Историки русского театра неоднократно отмечали сходство многих сцен русской народной кукольной комедии не только с лубочными картинками, но и с “шутовской комедией” XVIII века, а также многими интермедиями.
«Шутовская комедия» начала XVIII века во многом тождественна известным вариантам “Петрушки” Х1Х в. Здесь высмеиваются невежественные лекари-шарлатаны, иностранцы. Анализируя дошедшие до нашего времени и сделанные в Х1Х – начале ХХ вв. записи комедии о Петрушке, можно сделать вывод о том, что в ней могло быть более 50 персонажей. Однако в каждом отдельно взятом представлении их было не более 20: Петрушка, Невеста, Цыган, Лошадь, Капрал, Лекарь, Барин, Квартальный и др.
Сюжет комедии о Петрушке во второй половине Х1Х в. складывался из встреч Петрушки с теми или иными типажами-персонажами; Петрушка встречался с Невестой и обсуждал с музыкантом-Шарманщиком, зрителями ее достоинства и недостатки, встречался с Цыганом, покупал у него лошадь, расплачиваясь «березовыми деньгами» - палочными ударами. Упав с коня – звал Лекаря-немца. После комической сцены лечения, как правило, убивал Лекаря, затем следовала сцена пародийных похорон. Далее появлялся Капрал или Солдат и объявлял, что Петрушку «забривают» в армию, затем учил его солдатским приемам. Эта сцена также традиционно заканчивалась избиением или убийством Капрала. Подобным образом Петрушка обходился и с Барином, бравшим его в услужение, и с Отцом убитого им Лекаря, или Капрала, которые появлялись сразу после этих убийств и со многими другими. Заканчивалась комедия чаще всего тем, что появлялся Барбос, или чёрт, который хватал Петрушку и волок за ширму. Петрушка с криком: «Прощай, жизнь молодецкая!..» прощался с публикой до следующего представления.
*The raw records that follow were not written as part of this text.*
-- ==== Sys2Proof/Machine/Operands.lean ====
section
/-! DEFINITION. The judging of the fields that the settings requests carry (02, R20, R21, R25, R28): each field against its own
range in index order, the first bad one naming the refusal. -/

namespace Sys2Proof.Machine

/-- The value lies in a range, both ends counted in (00, Conventions). -/
def within (low high v : Nat) : Bool := low ≤ v && v ≤ high

/-- The index of the first check that fails, counted on from `i`. -/
def firstFalse : Nat → List Bool → Option Nat
  | _, [] => none
  | i, good :: rest => if good then firstFalse (i + 1) rest else some i

/-- The seventeen field checks of the machine record in index order; fields 3 to 6 are the window limits (R20, R21). -/
def machineChecks (m : MachineRecord) : List Bool :=
  [ within 200 5000 m.pitch
  , within 0 3999 m.indexAngle
  , within 1 20 m.tolerance
  , within 0 3799 m.ovStart
  , within (m.ovStart + 100) 3899 m.ovEnd
  , within (m.ovEnd + 1) 3900 m.ulStart
  , within (m.ulStart + 100) 4000 m.ulEnd
  , within 10 1000 m.dmax
  , within 60 3000 m.vmax
  , within 0 500 m.margin
  , within 20 1000 m.stopDetect
  , within 50 5000 m.followLimit
  , within 5 500 m.inPosition
  , within 10 1000 m.settleTimeout
  , within 10 1000 m.energizeTime
  , within 100 2000 m.enableTimeout
  , m.holdDelay == 0 || within 100 60000 m.holdDelay ]

/-- The first bad field of a machine record (R20). -/
def badMachineField (m : MachineRecord) : Option Nat := firstFalse 0 (machineChecks m)

/-- The seven field checks of SET PROFILE in index order, the profile number first (R25). -/
def profileChecks (number : Nat) (p : Profile) : List Bool :=
  [ within 0 7 number
  , within 10 500 p.accel
  , within 100 5000 p.speed
  , within 1 63 p.travel
  , within 4 200 p.homing
  , within 1000 400000 p.search
  , within 0 50000 p.zeroOffset ]

/-- The first bad field of SET PROFILE (R25). -/
def badProfileField (number : Nat) (p : Profile) : Option Nat := firstFalse 0 (profileChecks number p)

/-- An entry of ASSIGN BARS is bad after the entries before it: bar, profile or repetition (R28). -/
def badEntry (before : List AssignEntry) (e : AssignEntry) : Bool :=
  !barExists e.bar || !(e.profile ≤ 7 || e.profile == 255) || before.any fun x => x.bar == e.bar

/-- The first bad entry of ASSIGN BARS (R28). -/
def badAssignEntry (es : List AssignEntry) : Option Nat := firstBad badEntry 0 [] es

/-- A bar is bad after the bars before it in a list that must rise strictly from 1 to 64. -/
def badRisingBar (before : List Nat) (b : Nat) : Bool :=
  !barExists b || (match before.getLast? with | some p => b ≤ p | none => false)

end Sys2Proof.Machine
end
Еще более очевидно сюжетное тождество “Петрушки” со сценами русских драматических интермедий. Например, интермедией “Херликин и Судья”, датируемой началом XVIII в. В ней Херликин подает Судье жалобу:
«СУДЬЯ. О чем твое прошение?
ХЕРЛИКИН. Тому явствует мое доношение.
СУДЬЯ. (Отдает секретарю). Секретарь, доношение сие прими.//И, о чем оно явствует, прочти.
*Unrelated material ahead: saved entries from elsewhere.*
-- ==== Sys2Proof/Machine/Resets.lean ====
section
/-! DEFINITION. The resets (09, R172 to R174; 11, R191, R192): supply, the RESET input, release and start-up, the two scopes of
RESET; the permit line (09, R155); and what comes due before any other command is taken (log 5). -/

namespace Sys2Proof.Machine

/-! ### The permit line (09, R155; 10, R190) -/

/-- A permit frame begins, with the values as they stand (R155). -/
def State.sendPermit (s : State) : State :=
  s.updPermitLine fun _ =>
    { due := false
      frame := permitFrameBytes s.run.published s.stopActive s.run.state
      busyUntil := s.now + lineTime s.link.rate 6 }

/-- PERMIT FRAME: a frame that has fallen due begins when the line is free, once the part takes frames on the control link
(R155; log 19). -/
def State.permitFrame (s : State) : State :=
  if s.isRunning && s.permitLine.due then (s.advanceTo s.permitLine.busyUntil).sendPermit else s

/-- The first permit frame after a RESET request begins as the reset takes effect. A line that still carries a frame begins it
when that frame ends (R155; log 19). -/
def State.firstPermit (s : State) : State :=
  if s.permitLine.busyUntil ≤ s.now then s.sendPermit else s.permitDue

/-! ### Every block in its power-on or pin-reset state -/

/-- Every block as power-on, pin and full reset leave it. The model's own fields, the link rate and the encoder levels stay;
power, reset cause and permit line are given (R18, R32, R50, R70, R95, R113, R137, R138, R174, R178, R185; log 18). -/
def State.cleared (s : State) (power : Power) (cause : ResetCause) (line : PermitLine) (rate : Nat) : State :=
  { State.reset with
    pending := s.pending
    now := s.now
    draws := s.draws
    power := power
    tracker := .initial s.tracker.levels s.now
    run := .initial cause
    permitLine := line
    link := .initial rate }

/-- The link rate that the straps select, in Mbit/s (11, R191). -/
def strappedRate (rate1 rate0 : Bool) : Nat :=
  match rate1, rate0 with
  | false, false => 1
  | false, true => 2
  | true, false => 4
  | true, true => 1

/-- Supply is applied: the part is held, and the straps are read (11, R191, R192). -/
def State.supply (s : State) (rate1 rate0 : Bool) : State :=
  s.cleared (.held true) .powerOn .initial (strappedRate rate1 rate0)

/-- The RESET input becomes active: the part is held; a hold that supply began stays one (11, R192). -/
def State.pinHeld (s : State) : State :=
  match s.power with
  | .held bySupply => s.cleared (.held bySupply) s.run.resetCause .initial s.link.rate
  | _ => s.cleared (.held false) .resetPin .initial s.link.rate

/-- Release: the reset cause is set, the tracker samples the levels, and the start-up time begins (11, R192). -/
def State.release (s : State) (levels : Levels) : State :=
  match s.power with
  | .held bySupply =>
    { s with
      power := .startUp (s.now + Config.startUpTime)
      tracker := .initial levels s.now
      run := { s.run with resetCause := if bySupply then .powerOn else .resetPin } }
  | _ => s

/-- The start-up time ends: the receiver enters HUNT, frames are taken, and the first permit frame is sent (11, R192). -/
def State.endStartUp (s : State) : State :=
  match s.power with
  | .startUp t => ({ s.advanceTo t with power := .running }.hunt).sendPermit
  | _ => s

/-! ### RESET (09, R173) -/

/-- A channel after a motion reset (07, R137). -/
def State.motionChannel (s : State) (b : Nat) (c : Channel) : Channel :=
  if s.assigned b then toOff c else { toOff c with state := .absent }

/-- The blocks after a motion reset: what R70, R95, R113, R137, R138 and R174 reset; the rest is kept. -/
def State.motionCleared (s : State) : State :=
  { s.mapChannels s.motionChannel with
    player := { s.player with feedStopped := false, search := none }
    lists := s.lists.closeStream.cleared
    planner := .initial
    referencing := none
    run := .initial .resetMotion }

/-- The reply to the RESET has gone out when the reset takes effect: its request's place is free (10, R179). -/
def State.resetAnswered (s : State) : State :=
  (if s.link.tx.isSome then s.freePlace else s).updLink fun l => { l with resetOwed := none }

/-- The effect of RESET MOTION: the blocks, then the first permit frame; the request that waits in the buffer is handled next
(09, R155, R173; 10, R178). -/
def State.motionReset (s : State) : State := s.resetAnswered.motionCleared.firstPermit.serve

/-- The effect of RESET FULL: that of the RESET input, but for the cause, with no start-up time; then the first permit frame
(09, R155, R173; 11, R192). -/
def State.fullReset (s : State) : State :=
  let s1 := s.resetAnswered
  (s1.cleared .running .resetFull s1.permitLine s1.link.rate).firstPermit

/-- The reset that is owed takes effect. -/
def State.takeOwed (s : State) : State :=
  match s.link.resetOwed with
  | some .motion => s.motionReset
  | some .full => s.fullReset
  | none => s

/-- A reset that is owed takes effect once its reply has gone out (09, R173). -/
def State.dueReset (s : State) : State := if s.link.tx.isNone then s.takeOwed else s

/-! ### Before a command (log 5) -/

/-- What has come due by conditions alone is taken before any other command: the run controller's steps, then an owed
reset (log 5). -/
def State.ready (s : State) : State := s.settleRun.dueReset

/-- An event of a part that is not held in reset, `dt` us after the step before. While the part is held nothing happens but
the passing of time (11, R192; log 1, 5). -/
def State.after (s : State) (dt : Nat) (f : State → State) : State :=
  if s.isHeld then s.elapse dt else f (s.ready.elapse dt)

/-- An event that carries no time of its own. -/
def State.event (s : State) (f : State → State) : State := s.after 0 f

/-- A step of the run controller taken by its own row, when it is the one that is due. -/
def State.ownStep (s : State) (d : DueStep) : State :=
  if !s.isHeld && s.dueStep == some d then s.perform d else s

/-- A reset of a scope taken by its own row, when it is the one that is owed. -/
def State.ownReset (s : State) (scope : Scope) : State :=
  if !s.isHeld && s.link.resetOwed == some scope then s.settleRun.takeOwed else s

end Sys2Proof.Machine
end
В доношении Херликин жалуется на мух и комаров и просит судью о защите. Судья же решает, чтобы Херликин сам бил своих обидчиков. Тогда Херликин начинает бить Судью и Секретаря:
СУДЬЯ. За что ты бьешь меня?
ХЕРЛИКИН. Молчи, я — муху, а не тебя!//Так и сюды уже поспела,// Эдак она, где села! (по сем ударит секретаря).
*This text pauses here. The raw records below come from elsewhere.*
-- ==== Sys2Proof/Machine/LinkCommands.lean ====
section
/-! DEFINITION. The meanings of the commands of the line itself and of the part's own timed work on requests: the bytes of the
control link, the replies, the block check and the locate. -/

namespace Sys2Proof.Machine

/-- BYTE_RECEIVED: a byte ends on the control link (10, R175, R176). -/
def execByteReceived (value : Byte) (stopHigh : Bool) (dt : Nat) (s : State) : Host.Outcome State Fault Refusal :=
  .next (s.after dt fun s => s.receiveByte value stopHigh)

/-- FRAME_GAP_TIMEOUT (10, R176). -/
def execFrameGapTimeout (s : State) : Host.Outcome State Fault Refusal :=
  s.goesOn State.gapTimeout

/-- REPLY_SENT (10, R179). -/
def execReplySent (s : State) : Host.Outcome State Fault Refusal :=
  s.goesOn State.replySent

/-- CHECK_COMPLETE (03, R42). -/
def execCheckComplete (s : State) : Host.Outcome State Fault Refusal :=
  s.goesOn State.completeCheck

/-- LOCATE_DONE (04, R69). -/
def execLocateDone (s : State) : Host.Outcome State Fault Refusal :=
  s.goesOn State.endLocate

end Sys2Proof.Machine
end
СЕКРЕТАРЬ. Изрядно присудил.
ХЕРЛИКИН. Уже много я убил.//Вот там, вот сям,//Вот зде, и везде,// Аха, ха, охо, хо! (И тако с тем судей прогоняет)»157.
Подобное сходство интермедий с народной кукольной комедией позволяет сделать вывод о том, что не только лубочные листы, но и литературно-драматургические произведения того времени могли быть источниками вдохновения кукольников, сочинявших новые сцены для своего импровизированного представления. В свою очередь и сами эти народные импровизационные кукольные представления, сценки могли стать источником для того или иного лубочного листа, той, или иной драматической интермедии.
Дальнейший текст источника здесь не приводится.